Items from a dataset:
※
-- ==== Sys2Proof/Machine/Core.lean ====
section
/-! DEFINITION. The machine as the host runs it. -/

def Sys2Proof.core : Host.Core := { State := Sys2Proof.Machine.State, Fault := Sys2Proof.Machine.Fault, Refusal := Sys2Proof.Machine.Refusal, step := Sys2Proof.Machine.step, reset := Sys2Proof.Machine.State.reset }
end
※
EXERCISE GOAL ::
Copy all the entries exactly.

TASK SOLUTION ::
-- ==== Sys2Proof/Machine/Core.lean ====
section
/-! DEFINITION. The machine as the host runs it. -/

def Sys2Proof.core : Host.Core := { State := Sys2Proof.Machine.State, Fault := Sys2Proof.Machine.Fault, Refusal := Sys2Proof.Machine.Refusal, step := Sys2Proof.Machine.step, reset := Sys2Proof.Machine.State.reset }
end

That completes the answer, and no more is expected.